Do you have more context here? Since I think we should probably error out in this situation -- thoughts?

@skrawcz Thanks for your fast response. For sure, this might be an unusual situation. But I wonder, if your alternative is really the same, when using a remote executor like MultiThreadingExecutor?

skrawcz commented 1 month ago

But I wonder, if your alternative is really the same, when using a remote executor like MultiThreadingExecutor?

So the way Parallelizable + Collect currently works is that only the code between them, is submitted to an executor. So in this example above, everything would be done serially - nothing would be submitted to be run in parallel.

To run that generation in parallel you'd instead want to do:


from hamilton.htypes import Parallelizable, Collect
import random
import pandas as pd

def index() -> Parallelizable[int]:
    for i in range(10):
        yield i

def df_generator(index: int) -> pd.DataFrame:
     return pd.DataFrame(
            {"a": random.randint(0, 100), "b": [random.random() for i in range(100)]}
     )

def collect_df(df_generator: Collect[pd.DataFrame]) -> list[pd.DataFrame]:
    return df_generator

if __name__ == "__main__":
    import __main__ as test
    from hamilton import driver

    dr = (
        driver.Builder()
        .with_modules(test)
        .enable_dynamic_execution(allow_experimental_mode=True)
        .build()
    )

    final_vars = ["collect_df"]
    r = dr.execute(final_vars=final_vars)

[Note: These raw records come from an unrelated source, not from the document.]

-- ==== Sys2Proof/Machine/FieldBus.lean ====
section
/-! DEFINITION. The CAN FD controllers, the time reference, discovery and external points (spec/16 R362 to R371, R381 to
R384). A received frame is handled and acknowledged within its row; that the firmware still holds earlier ones as it
arrives is a condition of the row (R367; log entry 66). -/

namespace Sys2Proof.Machine

def fbS (d : Dev) (b : Nat) : FbS := d.bus.getD b {}

def modFb (b : Nat) (f : FbS → FbS) (d : Dev) : Dev := { d with bus := modAt d.bus b f }

/-- Status bits: 0 ON, 1 LISTEN_ONLY, 2 ERR_WARN, 3 ERR_PASSIVE, 4 BUS_OFF, 5 SHADOW, 8 DISCOVERING. -/
def fbBit (d : Dev) (b i : Nat) : Bool := (on d (0x3004 + b) 0).testBit i

/-- The controller may put frames on its bus. -/
def fbMaySend (d : Dev) (b : Nat) : Bool := decide (b < 4) && fbBit d b 0 && !(fbBit d b 1) && !(fbBit d b 4)

/-- The controller receives. -/
def fbMayRecv (d : Dev) (b : Nat) : Bool := running d && decide (b < 4) && fbBit d b 0 && !(fbBit d b 4)

/-- Identifier (R368). -/
def canId (prio typ dest src : Nat) : Nat := prio * 2 ^ 26 + typ * 2 ^ 21 + dest * 2 ^ 13 + src * 2 ^ 5

def idType (id : Nat) : Nat := bitsOf id 25 21
def idDest (id : Nat) : Nat := bitsOf id 20 13

/-- Payload lengths of CAN FD: the next length that holds `n` bytes. -/
def canLen (n : Nat) : Nat := if n ≤ 8 then n else ([12, 16, 20, 24, 32, 48, 64].find? (fun l => decide (n ≤ l))).getD 64

/-- Queue a frame, padded with 0x00 (R372). -/
def fbSend (b prio typ dest : Nat) (p : Bytes) (d : Dev) : Dev :=
  if fbMaySend d b then
    modFb b (fun s => { s with tx := s.tx ++ [{ id := canId prio typ dest 0, payload := p ++ List.replicate (canLen p.length - p.length) 0 }] }) d
  else d

/-- Withdraw queued frames, each counted (R364). -/
def fbWithdraw (b : Nat) (f : CanFrame → Bool) (d : Dev) : Dev :=
  let n := ((fbS d b).tx.filter f).length
  if n = 0 then d
  else put (0x3008 + b) 8 (satU 32 (on d (0x3008 + b) 8 + n)) (modFb b (fun s => { s with tx := s.tx.filter (fun x => !(f x)) }) d)

/-- Error bits from the counters (R365). -/
def fbErrBits (b : Nat) (d : Dev) : Dev :=
  let t := on d (0x3008 + b) 3
  let r := on d (0x3008 + b) 4
  let pas := decide (t ≥ 128) || decide (r ≥ 128)
  let d := if pas && !(fbBit d b 3) then raise 0x5A01 b 0 d else d
  wrStatus (0x3004 + b) 0 3 pas (wrStatus (0x3004 + b) 0 2 (decide (t ≥ 96) || decide (r ≥ 96)) d)

/-- A frame received without error: counted, the receive error counter decreases. -/
def fbRecv (b : Nat) (d : Dev) : Dev :=
  let r := on d (0x3008 + b) 4
  let d := incr 32 (0x3008 + b) 2 d
  if r = 0 then d else fbErrBits b (put (0x3008 + b) 4 (if r > 127 then 127 else r - 1) d)

/-- A received frame that does not match R368, or has a reserved address or a reserved byte that is not 0 (R8), is discarded
and counted. -/
def fbDiscard (b : Nat) (d : Dev) : Dev := incr 32 (0x3008 + b) 7 d

/-- A frame is lost: the queue, or the shadow buffer of its node, is taken (R367). -/
def fbOverrun (b : Nat) (d : Dev) : Dev := setStatus (0x3004 + b) 0 6 (incr 32 (0x3008 + b) 6 d)

/-- A frame has arrived on a bus: one that is not `sound` is discarded, one that finds the queue `full` is lost (R362, R367). -/
def fbTake (b : Nat) (sound full : Bool) (f : Dev → Dev) (d : Dev) : Dev :=
  if !(fbMayRecv d b) then d
  else if !sound then fbDiscard b (fbRecv b d)
  else if full then fbOverrun b (fbRecv b d)
  else f (fbRecv b d)

/-- A node's own address (R369). -/
def nodeAddr (a : Nat) : Bool := decide (1 ≤ a) && decide (a ≤ 0xEF)

/-- Bus-off (R365): queued frames are withdrawn, recovery starts at once; a shadow mode whose feature has ended ends (R105). -/
def fbBusOff (b : Nat) (d : Dev) : Dev :=
  let d := fbWithdraw b (fun _ => true) d
  let d := modFb b (fun s => { s with prevSof := 0, resume := true }) d
  let d := if fbBit d b 5 && !((on d 0x011 0).testBit 4) then clrStatus (0x3004 + b) 0 5 d else d
  raise 0x5C01 b 0 (incr 32 (0x3008 + b) 5 (setStatus (0x3004 + b) 0 4 d))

Now - the usual caveats apply with doing anything in parallel in python. E.g. with multithreading CPU bound operations will likely mean things aren't done in parallel, but switching to multi-processing would work in parallel but you'd incur serialization/deserialization costs... So it only really makes sense to do if the time it takes to compute is long, which then makes parallelization worthwhile. Does that help?

legout commented 1 month ago

Ok got it. Thanks for the detailed explanation!

skrawcz commented 3 weeks ago

closing since I think we've explained the expected behavior.